**EXTRACTED MATERIAL**
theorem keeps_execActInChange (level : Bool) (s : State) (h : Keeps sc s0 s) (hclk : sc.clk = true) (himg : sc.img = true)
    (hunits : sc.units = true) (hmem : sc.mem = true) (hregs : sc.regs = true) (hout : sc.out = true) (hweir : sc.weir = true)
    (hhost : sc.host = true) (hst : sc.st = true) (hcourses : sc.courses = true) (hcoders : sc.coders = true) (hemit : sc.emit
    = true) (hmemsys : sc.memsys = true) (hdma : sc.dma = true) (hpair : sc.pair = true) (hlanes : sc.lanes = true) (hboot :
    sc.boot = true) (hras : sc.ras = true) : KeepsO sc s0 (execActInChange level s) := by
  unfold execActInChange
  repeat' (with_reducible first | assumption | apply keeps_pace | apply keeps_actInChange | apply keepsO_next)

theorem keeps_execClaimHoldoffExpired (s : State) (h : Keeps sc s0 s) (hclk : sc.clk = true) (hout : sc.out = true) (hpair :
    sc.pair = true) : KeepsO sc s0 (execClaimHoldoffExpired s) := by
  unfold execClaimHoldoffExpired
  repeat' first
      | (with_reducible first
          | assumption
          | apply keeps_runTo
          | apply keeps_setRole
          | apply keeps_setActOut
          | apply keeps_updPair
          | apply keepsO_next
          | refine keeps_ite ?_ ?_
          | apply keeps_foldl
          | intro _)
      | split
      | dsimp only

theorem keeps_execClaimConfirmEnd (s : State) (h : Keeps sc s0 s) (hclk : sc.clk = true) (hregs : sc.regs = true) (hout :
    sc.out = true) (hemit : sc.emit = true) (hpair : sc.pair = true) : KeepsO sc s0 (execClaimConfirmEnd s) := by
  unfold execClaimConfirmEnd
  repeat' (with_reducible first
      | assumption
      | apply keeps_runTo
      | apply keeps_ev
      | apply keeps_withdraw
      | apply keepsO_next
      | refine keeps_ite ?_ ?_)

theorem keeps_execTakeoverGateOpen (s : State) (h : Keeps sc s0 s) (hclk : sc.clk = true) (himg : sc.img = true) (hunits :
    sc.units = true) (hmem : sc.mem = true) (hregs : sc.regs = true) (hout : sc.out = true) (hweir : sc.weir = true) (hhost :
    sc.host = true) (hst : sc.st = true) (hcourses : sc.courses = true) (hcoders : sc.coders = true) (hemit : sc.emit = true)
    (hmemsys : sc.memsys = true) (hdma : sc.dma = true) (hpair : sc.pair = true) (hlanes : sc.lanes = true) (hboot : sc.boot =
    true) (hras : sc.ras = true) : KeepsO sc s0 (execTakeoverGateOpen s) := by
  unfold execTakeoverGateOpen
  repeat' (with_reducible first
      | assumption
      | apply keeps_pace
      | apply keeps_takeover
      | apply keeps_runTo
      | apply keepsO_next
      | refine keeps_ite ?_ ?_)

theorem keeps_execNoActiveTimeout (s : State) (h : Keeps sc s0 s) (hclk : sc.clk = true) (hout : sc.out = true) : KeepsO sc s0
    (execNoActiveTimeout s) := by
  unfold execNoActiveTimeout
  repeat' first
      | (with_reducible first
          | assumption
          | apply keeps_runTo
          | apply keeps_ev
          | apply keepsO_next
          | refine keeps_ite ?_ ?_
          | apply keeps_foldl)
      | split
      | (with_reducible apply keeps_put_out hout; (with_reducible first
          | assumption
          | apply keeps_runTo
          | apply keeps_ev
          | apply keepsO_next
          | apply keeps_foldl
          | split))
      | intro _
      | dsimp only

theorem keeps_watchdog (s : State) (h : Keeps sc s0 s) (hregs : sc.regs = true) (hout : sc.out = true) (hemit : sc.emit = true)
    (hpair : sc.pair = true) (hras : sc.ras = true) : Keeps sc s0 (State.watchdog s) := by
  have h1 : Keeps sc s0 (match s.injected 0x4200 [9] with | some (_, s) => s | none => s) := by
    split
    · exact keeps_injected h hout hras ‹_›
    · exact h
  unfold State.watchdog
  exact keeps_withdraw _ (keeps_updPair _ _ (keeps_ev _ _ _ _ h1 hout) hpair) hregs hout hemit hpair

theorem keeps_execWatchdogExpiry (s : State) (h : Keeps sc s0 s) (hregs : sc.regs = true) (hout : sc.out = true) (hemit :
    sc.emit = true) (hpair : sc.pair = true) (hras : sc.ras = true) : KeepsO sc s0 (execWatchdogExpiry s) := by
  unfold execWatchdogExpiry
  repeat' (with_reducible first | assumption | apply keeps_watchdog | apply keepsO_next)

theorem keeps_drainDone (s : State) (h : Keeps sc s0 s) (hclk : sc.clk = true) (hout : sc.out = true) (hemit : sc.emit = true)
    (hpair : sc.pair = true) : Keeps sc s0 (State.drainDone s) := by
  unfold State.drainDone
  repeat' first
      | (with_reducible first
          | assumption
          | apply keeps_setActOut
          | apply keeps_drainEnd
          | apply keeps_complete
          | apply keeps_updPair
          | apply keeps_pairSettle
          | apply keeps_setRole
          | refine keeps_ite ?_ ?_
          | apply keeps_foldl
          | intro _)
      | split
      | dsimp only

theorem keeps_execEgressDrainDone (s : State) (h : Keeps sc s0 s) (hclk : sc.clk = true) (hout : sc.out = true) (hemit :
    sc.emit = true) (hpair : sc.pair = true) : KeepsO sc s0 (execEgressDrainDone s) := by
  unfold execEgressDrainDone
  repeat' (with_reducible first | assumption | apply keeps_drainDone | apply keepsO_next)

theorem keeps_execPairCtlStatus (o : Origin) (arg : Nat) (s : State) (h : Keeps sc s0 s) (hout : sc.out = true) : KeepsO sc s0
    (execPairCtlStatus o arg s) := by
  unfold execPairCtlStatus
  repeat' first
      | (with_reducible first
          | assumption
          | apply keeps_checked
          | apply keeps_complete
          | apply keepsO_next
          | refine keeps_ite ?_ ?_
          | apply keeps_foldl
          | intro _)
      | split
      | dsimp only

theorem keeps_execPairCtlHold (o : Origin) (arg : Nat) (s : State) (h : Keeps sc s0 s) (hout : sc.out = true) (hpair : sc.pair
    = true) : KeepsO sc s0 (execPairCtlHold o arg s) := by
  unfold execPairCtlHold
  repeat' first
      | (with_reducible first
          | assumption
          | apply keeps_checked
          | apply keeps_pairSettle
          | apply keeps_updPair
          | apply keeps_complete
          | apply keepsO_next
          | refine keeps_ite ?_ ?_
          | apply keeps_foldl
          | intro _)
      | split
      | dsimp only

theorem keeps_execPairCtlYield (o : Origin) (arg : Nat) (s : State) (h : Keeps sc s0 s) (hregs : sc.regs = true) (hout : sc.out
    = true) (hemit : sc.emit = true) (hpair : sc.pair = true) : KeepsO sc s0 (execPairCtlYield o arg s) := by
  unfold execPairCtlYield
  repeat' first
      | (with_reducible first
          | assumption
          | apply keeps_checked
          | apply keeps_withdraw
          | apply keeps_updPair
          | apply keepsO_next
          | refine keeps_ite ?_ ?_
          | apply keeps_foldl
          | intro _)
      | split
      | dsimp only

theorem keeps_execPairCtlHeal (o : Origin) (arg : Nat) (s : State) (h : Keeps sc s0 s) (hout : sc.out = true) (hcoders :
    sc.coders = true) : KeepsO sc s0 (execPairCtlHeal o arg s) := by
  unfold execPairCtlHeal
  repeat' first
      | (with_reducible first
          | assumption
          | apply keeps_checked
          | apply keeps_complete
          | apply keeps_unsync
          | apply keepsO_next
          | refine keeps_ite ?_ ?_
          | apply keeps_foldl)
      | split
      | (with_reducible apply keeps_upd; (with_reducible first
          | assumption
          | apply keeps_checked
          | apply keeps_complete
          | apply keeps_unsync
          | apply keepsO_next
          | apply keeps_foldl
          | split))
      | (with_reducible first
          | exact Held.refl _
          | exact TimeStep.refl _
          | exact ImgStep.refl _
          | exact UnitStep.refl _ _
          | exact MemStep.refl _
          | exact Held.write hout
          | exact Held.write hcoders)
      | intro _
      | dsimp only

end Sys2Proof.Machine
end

==

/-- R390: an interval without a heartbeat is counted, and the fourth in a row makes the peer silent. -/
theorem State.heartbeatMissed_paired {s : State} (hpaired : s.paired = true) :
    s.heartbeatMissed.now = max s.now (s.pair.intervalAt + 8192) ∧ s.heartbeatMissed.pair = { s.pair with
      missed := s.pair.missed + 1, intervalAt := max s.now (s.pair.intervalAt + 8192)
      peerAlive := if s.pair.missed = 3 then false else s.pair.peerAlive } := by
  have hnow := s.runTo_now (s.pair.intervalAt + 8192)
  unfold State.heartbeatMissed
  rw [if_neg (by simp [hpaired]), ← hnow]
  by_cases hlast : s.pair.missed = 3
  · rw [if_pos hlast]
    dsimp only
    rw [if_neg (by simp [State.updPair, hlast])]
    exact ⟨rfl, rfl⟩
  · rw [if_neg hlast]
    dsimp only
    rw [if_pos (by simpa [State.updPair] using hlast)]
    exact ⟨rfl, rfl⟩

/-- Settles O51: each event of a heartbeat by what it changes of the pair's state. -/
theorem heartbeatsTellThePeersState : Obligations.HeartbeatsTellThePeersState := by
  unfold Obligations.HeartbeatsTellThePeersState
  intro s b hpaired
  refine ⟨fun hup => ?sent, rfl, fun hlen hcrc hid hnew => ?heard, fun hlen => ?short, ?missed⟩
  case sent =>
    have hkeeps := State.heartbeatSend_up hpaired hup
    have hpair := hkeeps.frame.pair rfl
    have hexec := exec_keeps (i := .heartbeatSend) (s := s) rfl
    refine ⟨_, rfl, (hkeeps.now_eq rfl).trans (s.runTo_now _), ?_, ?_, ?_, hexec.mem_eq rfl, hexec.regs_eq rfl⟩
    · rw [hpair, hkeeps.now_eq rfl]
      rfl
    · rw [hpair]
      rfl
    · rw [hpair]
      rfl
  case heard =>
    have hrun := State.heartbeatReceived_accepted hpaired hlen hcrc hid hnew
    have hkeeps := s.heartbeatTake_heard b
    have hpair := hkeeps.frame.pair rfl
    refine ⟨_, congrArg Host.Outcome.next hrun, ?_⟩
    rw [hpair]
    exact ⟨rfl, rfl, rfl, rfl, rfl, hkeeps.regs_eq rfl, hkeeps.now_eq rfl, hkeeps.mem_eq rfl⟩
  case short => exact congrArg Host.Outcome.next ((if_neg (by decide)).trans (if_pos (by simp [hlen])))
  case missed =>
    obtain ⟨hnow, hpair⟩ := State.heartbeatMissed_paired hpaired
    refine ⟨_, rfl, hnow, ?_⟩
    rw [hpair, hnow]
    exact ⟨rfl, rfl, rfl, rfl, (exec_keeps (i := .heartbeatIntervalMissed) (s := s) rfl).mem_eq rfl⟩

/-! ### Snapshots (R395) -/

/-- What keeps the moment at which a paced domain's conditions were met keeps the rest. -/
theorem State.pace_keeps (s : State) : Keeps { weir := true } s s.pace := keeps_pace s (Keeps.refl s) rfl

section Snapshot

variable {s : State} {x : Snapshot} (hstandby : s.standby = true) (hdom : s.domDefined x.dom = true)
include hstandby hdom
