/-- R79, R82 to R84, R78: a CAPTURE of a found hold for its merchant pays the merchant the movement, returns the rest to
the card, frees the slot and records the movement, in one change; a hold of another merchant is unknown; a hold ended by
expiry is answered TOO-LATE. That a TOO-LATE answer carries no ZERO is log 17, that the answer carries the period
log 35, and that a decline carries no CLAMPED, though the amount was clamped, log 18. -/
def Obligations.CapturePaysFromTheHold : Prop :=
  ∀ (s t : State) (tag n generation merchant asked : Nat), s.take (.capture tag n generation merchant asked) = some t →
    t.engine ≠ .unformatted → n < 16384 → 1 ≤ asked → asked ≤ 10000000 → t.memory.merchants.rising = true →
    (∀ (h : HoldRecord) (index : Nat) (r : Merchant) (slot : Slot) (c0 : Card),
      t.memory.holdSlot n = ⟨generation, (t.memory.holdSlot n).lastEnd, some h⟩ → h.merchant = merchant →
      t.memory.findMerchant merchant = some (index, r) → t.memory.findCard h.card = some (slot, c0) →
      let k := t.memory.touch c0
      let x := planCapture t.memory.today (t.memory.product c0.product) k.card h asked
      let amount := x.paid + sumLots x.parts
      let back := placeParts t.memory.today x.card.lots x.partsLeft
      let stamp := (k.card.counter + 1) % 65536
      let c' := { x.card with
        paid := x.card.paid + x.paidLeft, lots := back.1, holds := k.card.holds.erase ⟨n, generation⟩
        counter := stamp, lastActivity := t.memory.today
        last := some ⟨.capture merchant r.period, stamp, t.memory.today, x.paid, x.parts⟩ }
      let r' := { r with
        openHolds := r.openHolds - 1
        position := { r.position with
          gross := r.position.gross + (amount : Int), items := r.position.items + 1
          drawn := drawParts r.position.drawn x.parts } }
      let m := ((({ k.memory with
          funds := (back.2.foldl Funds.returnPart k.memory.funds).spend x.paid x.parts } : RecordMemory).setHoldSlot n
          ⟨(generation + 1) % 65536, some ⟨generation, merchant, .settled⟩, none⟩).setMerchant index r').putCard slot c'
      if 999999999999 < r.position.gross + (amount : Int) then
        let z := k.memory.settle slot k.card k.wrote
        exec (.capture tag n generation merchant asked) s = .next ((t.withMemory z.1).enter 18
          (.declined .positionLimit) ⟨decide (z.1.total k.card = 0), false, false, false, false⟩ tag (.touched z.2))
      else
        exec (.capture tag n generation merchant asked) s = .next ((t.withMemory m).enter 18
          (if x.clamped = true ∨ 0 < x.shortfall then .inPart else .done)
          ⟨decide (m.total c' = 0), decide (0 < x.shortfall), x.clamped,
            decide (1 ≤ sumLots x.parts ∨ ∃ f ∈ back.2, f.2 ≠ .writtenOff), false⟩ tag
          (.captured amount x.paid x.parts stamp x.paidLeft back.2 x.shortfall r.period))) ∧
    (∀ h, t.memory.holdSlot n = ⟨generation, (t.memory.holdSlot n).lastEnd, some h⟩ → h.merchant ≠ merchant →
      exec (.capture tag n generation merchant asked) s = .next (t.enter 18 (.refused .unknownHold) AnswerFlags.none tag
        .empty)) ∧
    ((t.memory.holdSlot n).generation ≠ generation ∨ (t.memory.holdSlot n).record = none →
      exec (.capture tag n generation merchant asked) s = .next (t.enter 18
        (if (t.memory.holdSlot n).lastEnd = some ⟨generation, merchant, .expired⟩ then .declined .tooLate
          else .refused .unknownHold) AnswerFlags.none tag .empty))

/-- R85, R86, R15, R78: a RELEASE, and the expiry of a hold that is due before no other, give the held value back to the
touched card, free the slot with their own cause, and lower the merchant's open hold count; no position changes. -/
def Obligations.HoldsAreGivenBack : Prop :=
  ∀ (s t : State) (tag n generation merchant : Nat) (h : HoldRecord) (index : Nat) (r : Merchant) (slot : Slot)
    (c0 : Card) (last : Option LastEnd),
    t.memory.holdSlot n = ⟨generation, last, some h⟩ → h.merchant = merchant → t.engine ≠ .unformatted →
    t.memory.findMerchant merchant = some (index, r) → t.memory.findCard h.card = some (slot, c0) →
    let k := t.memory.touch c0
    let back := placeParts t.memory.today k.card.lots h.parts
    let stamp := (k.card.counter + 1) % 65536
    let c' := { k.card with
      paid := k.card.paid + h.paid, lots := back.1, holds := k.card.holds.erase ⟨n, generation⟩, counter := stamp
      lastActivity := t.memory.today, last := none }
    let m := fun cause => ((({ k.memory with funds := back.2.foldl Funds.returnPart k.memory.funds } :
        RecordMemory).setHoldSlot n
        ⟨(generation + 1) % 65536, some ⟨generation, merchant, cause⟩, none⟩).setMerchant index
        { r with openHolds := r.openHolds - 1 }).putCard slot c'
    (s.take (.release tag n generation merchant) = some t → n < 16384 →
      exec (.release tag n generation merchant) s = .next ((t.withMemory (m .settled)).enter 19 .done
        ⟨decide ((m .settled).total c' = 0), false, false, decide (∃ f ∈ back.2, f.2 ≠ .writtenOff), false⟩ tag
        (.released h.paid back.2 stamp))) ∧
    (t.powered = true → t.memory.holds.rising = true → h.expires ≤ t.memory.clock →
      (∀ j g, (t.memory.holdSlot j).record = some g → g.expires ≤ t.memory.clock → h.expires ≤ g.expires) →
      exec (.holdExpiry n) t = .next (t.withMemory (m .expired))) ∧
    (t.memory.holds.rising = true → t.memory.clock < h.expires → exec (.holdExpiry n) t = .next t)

**EXERCISE PROMPT**
Find where the line with "exact ⟨rfl, rfl, rfl, rfl, rfl, hkeeps.regs_eq" sits in the material above, then copy exactly from it through the line with "include hstandby hdom". Add no other line.

**SOLUTION**
    exact ⟨rfl, rfl, rfl, rfl, rfl, hkeeps.regs_eq rfl, hkeeps.now_eq rfl, hkeeps.mem_eq rfl⟩
  case short => exact congrArg Host.Outcome.next ((if_neg (by decide)).trans (if_pos (by simp [hlen])))
  case missed =>
    obtain ⟨hnow, hpair⟩ := State.heartbeatMissed_paired hpaired
    refine ⟨_, rfl, hnow, ?_⟩
    rw [hpair, hnow]
    exact ⟨rfl, rfl, rfl, rfl, (exec_keeps (i := .heartbeatIntervalMissed) (s := s) rfl).mem_eq rfl⟩

/-! ### Snapshots (R395) -/

/-- What keeps the moment at which a paced domain's conditions were met keeps the rest. -/
theorem State.pace_keeps (s : State) : Keeps { weir := true } s s.pace := keeps_pace s (Keeps.refl s) rfl

section Snapshot

variable {s : State} {x : Snapshot} (hstandby : s.standby = true) (hdom : s.domDefined x.dom = true)
include hstandby hdom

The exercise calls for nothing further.